Good lecture. Intuitive explanations with specific illustrations

@brendawilliams8062 3 жыл бұрын

It appears that from engineering math view that there’s the problem.

@pbawa2003 2 жыл бұрын

This is Gr lecture though took me little time to prove the gradient descent lies in range of region of confusion with min and max been individual sample gradients

@BananthahallyVijay 2 жыл бұрын

Wow! That was one great talk. Prof. Suvrit Sra's done a great job in giving examples just light enough to drive the key ideas of SGD.

@vinayreddy8683 4 жыл бұрын

Prof assumed all the variables are scalars so, while moving loss towards down hill or local minimum; how does loss function is guided to minimum without any directions (scalar property)

@watcharakietewongcharoenbh6963 2 жыл бұрын

How can we find his 5 lines proof of why SGD works? It is fascinating.

@fishermen708 5 жыл бұрын

Great.

@kethanchauhan9418 5 жыл бұрын

what is the best book or resource to learn the whole mathematics behind stochastic gradient descent?

@mitocw 5 жыл бұрын

The textbook listed in the course is: Strang, Gilbert. Linear Algebra and Learning from Data. Wellesley-Cambridge Press, 2019. ISBN: 9780692196380. See the course on MIT OpenCourseWare for more information at: ocw.mit.edu/18-065S18.

@brendawilliams8062 3 жыл бұрын

Does this view and leg of math believe there is an unanswered Reiman hypothesis?

@hj-core 11 ай бұрын

An amazing lecture!

@KumarHemjeet 3 жыл бұрын

What an amazing lecture !!

@rababmaroc3354 4 жыл бұрын

well explained, thank you very much professor

@robmarks6800 2 жыл бұрын

Leaving the proof as a cliffhanger, almost worse than Fermat…

@papalau6931 Жыл бұрын

You can find the proof by Prof. Survit Sra from Prof.

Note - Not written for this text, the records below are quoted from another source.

-- ==== Sys2Proof/Machine/Formats.lean ====
section
/-! DEFINITION. The storage formats (spec/03 R81-R93): what a load gives for the bits of an element, the bits a store
writes, and blocks of 32 elements that share a scale. -/

namespace Sys2Proof.Machine

/-! ### IEEE-style formats (R84-R88) -/

/-- The layout of an IEEE-style format (R84): exponent bits, mantissa bits, bias, whether it has infinities, the NaN an
encode writes, and the magnitude bits of the greatest finite value. -/
structure IeeeLayout where
  ne : Nat
  nm : Nat
  bias : Int
  inf : Bool
  nan : Nat
  top : Nat
  deriving DecidableEq, Repr

/-- The parameters of R84; an E2M1 encode writes 0 for NaN (R88). -/
def ieeeLayout : Fmt → Option IeeeLayout
  | .fp32 => some { ne := 8, nm := 23, bias := 127, inf := true, nan := 0x7FC00000, top := 0x7F7FFFFF }
  | .fp16 => some { ne := 5, nm := 10, bias := 15, inf := true, nan := 0x7E00, top := 0x7BFF }
  | .bf16 => some { ne := 8, nm := 7, bias := 127, inf := true, nan := 0x7FC0, top := 0x7F7F }
  | .e4m3 => some { ne := 4, nm := 3, bias := 7, inf := false, nan := 0x7F, top := 0x7E }
  | .e5m2 => some { ne := 5, nm := 2, bias := 15, inf := true, nan := 0x7E, top := 0x7B }
  | .e2m1 => some { ne := 2, nm := 1, bias := 1, inf := false, nan := 0, top := 7 }
  | _ => none

/-- The magnitude of an exponent and a mantissa field, in units of the least subnormal (R85). -/
def ieeeUnits (l : IeeeLayout) (mag : Nat) : Nat :=
  let e := mag / 2 ^ l.nm
  let m := mag % 2 ^ l.nm
  if e = 0 then m else (2 ^ l.nm + m) * 2 ^ (e - 1)

/-- decode_ieee (R85). Only the format without infinities and with NaN, E4M3, has its NaN at all ones (R84). -/
def ieeeDecode (l : IeeeLayout) (bits : Nat) : WVal :=
  let neg := decide (bits / 2 ^ (l.ne + l.nm) % 2 = 1)
  let mag := bits % 2 ^ (l.ne + l.nm)
  if l.inf && decide (mag / 2 ^ l.nm = 2 ^ l.ne - 1) then (if mag % 2 ^ l.nm = 0 then .inf neg else .nan)
  else if !l.inf && decide (mag = l.nan) && decide (l.nan ≠ 0) then .nan
  else .fin neg (ieeeUnits l mag) (1 - l.bias - l.nm)

/-- overflow() of R86; E2M1, which writes no NaN, always gives its greatest value (R88). With `sat` it follows the table of R86, the
greatest finite value: MODEL'S CHOICE (log 90), the words of R95, either sat, taken alone would give IEEE 754's infinity. -/
def ieeeOverflow (l : IeeeLayout) (neg : Bool) (mode : RMode) (sat : Bool) : Nat :=
  let sign := if neg then 2 ^ (l.ne + l.nm) else 0
  let toInf : Bool := match mode with
    | .rne | .rna | .hsr => true
    | .rtz => false
    | .rup => !neg
    | .rdn => neg
  if sat || decide (l.nan = 0) || !toInf then sign + l.top
  else if l.inf then sign + (2 ^ l.ne - 1) * 2 ^ l.nm
  else l.nan

/-- The magnitude bits of a magnitude in units of the least subnormal. -/
def ieeePack (l : IeeeLayout) (k : Nat) : Nat :=
  if k < 2 ^ l.nm then k
  else
    let e := nbits k - l.nm
    e * 2 ^ l.nm + (k / 2 ^ (e - 1) - 2 ^ l.nm)

/-- The encoding of a finite magnitude m x 2^e, with a part below 2^e when `sticky` (R86). -/
def ieeeFinite (l : IeeeLayout) (mode : RMode) (u : Nat) (sat neg : Bool) (m : Nat) (e : Int) (sticky : Bool) : Nat :=
  let sign := if neg then 2 ^ (l.ne + l.nm) else 0
  if m = 0 then sign
  else
    let least := 1 - l.bias - (l.nm : Int)
    let g := max (wExp m e - l.nm) least
    let k := roundGrid mode u neg m e g sticky * 2 ^ (g - least).toNat
    if ieeeUnits l l.top < k then ieeeOverflow l neg mode sat else sign + ieeePack l k

/-- encode_ieee (R86, R88). -/
def ieeeEncode (l : IeeeLayout) (mode : RMode) (u : Nat) (sat : Bool) : WVal → Nat
  | .nan => l.nan
  | .inf neg =>
    if l.inf && !sat then (if neg then 2 ^ (l.ne + l.nm) else 0) + (2 ^ l.ne - 1) * 2 ^ l.nm
    else if !l.inf && decide (l.nan ≠ 0) && !sat then l.nan
    else ieeeOverflow l neg .rtz sat
  | .fin neg m e => ieeeFinite l mode u sat neg m e false

/-! ### Tapered formats (R89) -/

/-- The number of consecutive bits equal to `first` among the low `b` bits, from the highest downward. -/
def bitRun (first : Nat) : Nat → Nat → Nat
  | 0, _ => 0
  | b + 1, mag => if mag / 2 ^ b % 2 = first then bitRun first b mag + 1 else 0

/-- The value of a nonzero magnitude pattern of b bits: the fraction 2^nf + f and its exponent (R89). -/
def tapMag (b mag : Nat) : Nat × Int :=
  let first := mag / 2 ^ (b - 1) % 2
  let run := bitRun first b mag
  let k : Int := if first = 1 then (run : Int) - 1 else -(run : Int)
  let cnt := b - run - 1
  let rest := mag % 2 ^ cnt
  if 2 ≤ cnt then
    let nf := cnt - 2
    (2 ^ nf + rest % 2 ^ nf, 4 * k + ((rest / 2 ^ nf : Nat) : Int) - nf)
  else (1, 4 * k + ((rest * 2 ^ (2 - cnt) : Nat) : Int))

/-- decode_tapered (R89). -/
def tapDecode (n bits : Nat) : WVal :=
  let neg := decide (bits / 2 ^ (n - 1) % 2 = 1)
  let mag := bits % 2 ^ (n - 1)
  if mag = 0 then (if neg then .nan else .fin false 0 0)
  else .fin neg (tapMag (n - 1) mag).1 (tapMag (n - 1) mag).2

/-- A magnitude pattern's value in units of 2^-32. -/
def tapUnits (b mag : Nat) : Nat := (tapMag b mag).1 * 2 ^ ((tapMag b mag).2 + 32).toNat

/-- The pattern nearest a finite nonzero magnitude m x 2^e, with a part below 2^e when `sticky` (R89): 1, and one more for
each boundary between neighbours that the magnitude passes. -/
def tapNearest (b : Nat) (m : Nat) (e : Int) (sticky : Bool) : Nat :=
  if 40 < wExp m e then 2 ^ b - 1
  else if wExp m e < -40 then 1
  else
    let s := e + 33
    let x := if 0 ≤ s then m * 2 ^ s.toNat else m / 2 ^ (-s).toNat
    let more := sticky || (decide (s < 0) && decide (m % 2 ^ (-s).toNat ≠ 0))
    1 + (List.range (2 ^ b - 2)).countP (fun i =>
      let mid := tapUnits b (i + 1) + tapUnits b (i + 2)
      decide (mid < x) || (decide (mid = x) && (more || decide ((i + 1) % 2 = 1))))

/-- The encoding of a finite magnitude in a tapered format (R89). -/
def tapFinite (n : Nat) (neg : Bool) (m : Nat) (e : Int) (sticky : Bool) : Nat :=
  if m = 0 then 0 else (if neg then 2 ^ (n - 1) else 0) + tapNearest (n - 1) m e sticky

/-- encode_tapered (R89). -/
def tapEncode (n : Nat) : WVal → Nat
  | .nan | .inf _ => 2 ^ (n - 1)
  | .fin neg m e => tapFinite n neg m e false

/-! ### Scales (R90) -/

/-- S12 decoded (R90); bits [15:12] of the container are ignored (R83). -/
def s12Decode (bits : Nat) : WVal :=
  let b := bits % 4096
  if b = 0xFFF then .nan else .fin false (16 + b % 16) (((b / 16 : Nat) : Int) - 131)

/-- E8M0 decoded (R90). -/
def e8m0Decode (bits : Nat) : WVal :=
  let b := bits % 256
  if b = 0xFF then .nan else .fin false 1 ((b : Int) - 127)

/-- A positive magnitude rounded to the S12 grid (R90). -/
def s12Finite (mode : RMode) (u : Nat) (m : Nat) (e : Int) (sticky : Bool) : Nat :=
  if m = 0 || decide (wExp m e < -127) then 0
  else if 128 < wExp m e then 0xFFE
  else
    let k := wExp m e
    let q := roundGrid mode u false m e (k - 4) sticky
    min (((k + 127) * 16 + ((q : Int) - 16)).toNat) 0xFFE

/-- A positive magnitude rounded to the E8M0 grid (R90). -/
def e8m0Finite (mode : RMode) (u : Nat) (m : Nat) (e : Int) : Nat :=
  if m = 0 || decide (wExp m e < -127) then 0
  else if 127 < wExp m e then 0xFE
  else
    let k := nbits m - 1
    let c := (wExp m e + 127).toNat
    min (if roundUp mode u false (c % 2 = 1) (m - 2 ^ k) k false then c + 1 else c) 0xFE

/-- A standalone store into S12 or E8M0 (R90). -/
def scaleEncode (s12 : Bool) (mode : RMode) (u : Nat) : WVal → Nat
  | .nan | .inf _ => if s12 then 0xFFF else 0xFF
  | .fin neg m e =>
    if neg && decide (m ≠ 0) then (if s12 then 0xFFF else 0xFF)
    else if s12 then s12Finite mode u m e false else e8m0Finite mode u m e

/-! ### One element -/

/-- The bits of an element (R82, R83); an S12 element is counted with its container. -/
def fmtBits : Fmt → Nat
  | .raw64 => 64
  | .i8 | .n8 | .e4m3 | .e5m2 | .t8 | .e8m0 => 8
  | .i16 | .n16 | .fp16 | .bf16 | .s12 => 16
  | .i32 | .n32 | .fp32 => 32
  | .e2m1 => 4
  | .t6 => 6

/-- The value of an element of a floating format (R85, R89, R90). -/
def fmtVal (fmt : Fmt) (bits : Nat) : WVal :=
  match ieeeLayout fmt with
  | some l => ieeeDecode l bits
  | none =>
    match fmt with
    | .t8 => tapDecode 8 bits
    | .t6 => tapDecode 6 bits
    | .s12 => s12Decode bits
    | .e8m0 => e8m0Decode bits
    | _ => wRead (BitVec.ofNat 64 bits)

/-- The token a load gives for the bits of an element (R81, R82). -/
def fmtDecode (fmt : Fmt) (bits : Nat) : Word :=
  match fmt with
  | .raw64 => BitVec.ofNat 64 bits
  | .i8 => (BitVec.ofNat 8 bits).signExtend 64
  | .i16 => (BitVec.ofNat 16 bits).signExtend 64
  | .i32 => (BitVec.ofNat 32 bits).signExtend 64
  | .n8 => (BitVec.ofNat 8 bits).setWidth 64
  | .n16 => (BitVec.ofNat 16 bits).setWidth 64
  | .n32 => (BitVec.ofNat 32 bits).setWidth 64
  | f => wWrite (fmtVal f bits)

/-- An integer element stored from a word: truncated, or clamped under SAT 1 (R81). -/
def intEncode (signed : Bool) (n : Nat) (sat : Bool) (v : Word) : Nat :=
  if !sat then v.toNat % 2 ^ n
  else if signed then (BitVec.ofInt n (min (max v.toInt (-(2 ^ (n - 1)))) (2 ^ (n - 1) - 1))).toNat
  else min v.toNat (2 ^ n - 1)

/-- The bits a store writes for a word (R81, R86, R89, R90). -/
def fmtEncode (fmt : Fmt) (mode : RMode) (u : Nat) (sat : Bool) (v : Word) : Nat :=
  match fmt with
  | .raw64 => v.toNat
  | .i8 => intEncode true 8 sat v
  | .i16 => intEncode true 16 sat v
  | .i32 => intEncode true 32 sat v
  | .n8 => intEncode false 8 sat v
  | .n16 => intEncode false 16 sat v
  | .n32 => intEncode false 32 sat v
  | .t8 => tapEncode 8 (wRead v)
  | .t6 => tapEncode 6 (wRead v)
  | .s12 => scaleEncode true mode u (wRead v)
  | .e8m0 => scaleEncode false mode u (wRead v)
  | f =>
    match ieeeLayout f with
    | some l => ieeeEncode l mode u sat (wRead v)
    | none => v.toNat

/-! ### Block-scaled data (R91-R93) -/

/-- A scaled element (R92). -/
def scaledVal (elem scale : WVal) : WVal := wProduct elem scale

/-- The greatest finite value of an element format, as an odd number and an exponent (R84, R89). -/
def elemMax : Fmt → Nat × Int
  | .e4m3 => (7, 6)
  | .e5m2 => (7, 13)
  | .e2m1 => (3, 1)
  | .t8 => (1, 24)
  | _ => (1, 16)

/-- emax of R93. -/
def elemEmax : Fmt → Int
  | .e4m3 => 8
  | .e5m2 => 15
  | .e2m1 => 2
  | .t8 => 24
  | _ => 16

/-- The greater of two magnitudes. -/
def magMax (a b : Nat × Int) : Nat × Int :=
  if a.1 = 0 then b
  else if b.1 = 0 then a
  else
    let e := min a.2 b.2
    if a.1 * 2 ^ (a.2 - e).toNat < b.1 * 2 ^ (b.2 - e).toNat then b else a

/-- amax, or none when a value is NaN or infinite (R93). -/
def blockMax : List WVal → Option (Nat × Int)
  | [] => some (0, 0)
  | .fin _ m e :: vs =>
    match blockMax vs with
    | some a => some (magMax (m, e) a)
    | none => none
  | _ :: _ => none

/-- The scale's code for an amax (R93). -/
def blockScale (ef : Fmt) (s12 : Bool) (amax : Nat × Int) : Nat :=
  if amax.1 = 0 then 0
  else if s12 then
    let p := amax.1 * 2 ^ 200
    let f := elemMax ef
    s12Finite .rup 0 (p / f.1) (amax.2 - 200 - f.2) (p % f.1 ≠ 0)
  else (min (max (wExp amax.1 amax.2 - elemEmax ef) (-127)) 127 + 127).toNat

/-- The encode, with saturation, of the exact quotient of a value and a finite scale (R93). -/
def quotEncode (ef : Fmt) (mode : RMode) (u : Nat) (v scale : WVal) : Nat :=
  match v, scale with
  | .fin neg m e, .fin _ n f =>
    let p := m * 2 ^ 200
    let q := p / n
    let sticky := decide (p % n ≠ 0)
    (match ieeeLayout ef with
     | some l => ieeeFinite l mode u true neg q (e - 200 - f) sticky
     | none => tapFinite (fmtBits ef) neg q (e - 200 - f) sticky)
  | _, _ => 0

/-- A scaled store of a block (R93): the scale's code and the elements' codes, for the values and the random word of
each element. -/
def scaledBlock (ef : Fmt) (s12 : Bool) (mode : RMode) (vs : List (WVal × Nat)) : Nat × List Nat :=
  match blockMax (vs.map (·.1)) with
  | none => (if s12 then 0xFFF else 0xFF, vs.map (fun _ => 0))
  | some amax =>
    let code := blockScale ef s12 amax
    let scale := if s12 then s12Decode code else e8m0Decode code
    (code, vs.map (fun v => quotEncode ef mode v.2 v.1 scale))

end Sys2Proof.Machine
end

Gilbert Strang's book titled "Linear Algebra and Learning from Data".

@xiangyx 3 жыл бұрын

fantastic

@sadeghadelkhah6310 2 жыл бұрын

10:31 the [INAUDIBLE] thing is "Weight".

@mitocw 2 жыл бұрын

Thanks for the feedback! The caption has been updated.

@fatmaharman3842 4 жыл бұрын

excellent

@tuongnguyen9391 2 жыл бұрын

Where can I obtain professor sra's slide ?

@mitocw 2 жыл бұрын

The course does not have slides of the presentations. The materials that we do have (problem sets, readings) are available on MIT OpenCourseWare at: ocw.mit.edu/18-065S18. Best wishes on your studies!

@tuongnguyen9391 2 жыл бұрын

@@mitocw Thank you, I think I gues I just noted everything down

@shivamsharma8874 5 жыл бұрын

please share slides of this lecture.

@mitocw 5 жыл бұрын

It doesn't look like there are slides available. I see a syllabus, instructor insights, problem sets, readings, and a final project. Visit the course on MIT OpenCourseWare to see what materials we have at: ocw.mit.edu/18-065S18.

@vinayreddy8683 4 жыл бұрын

Take a screenshots and prepare it by yourself!!!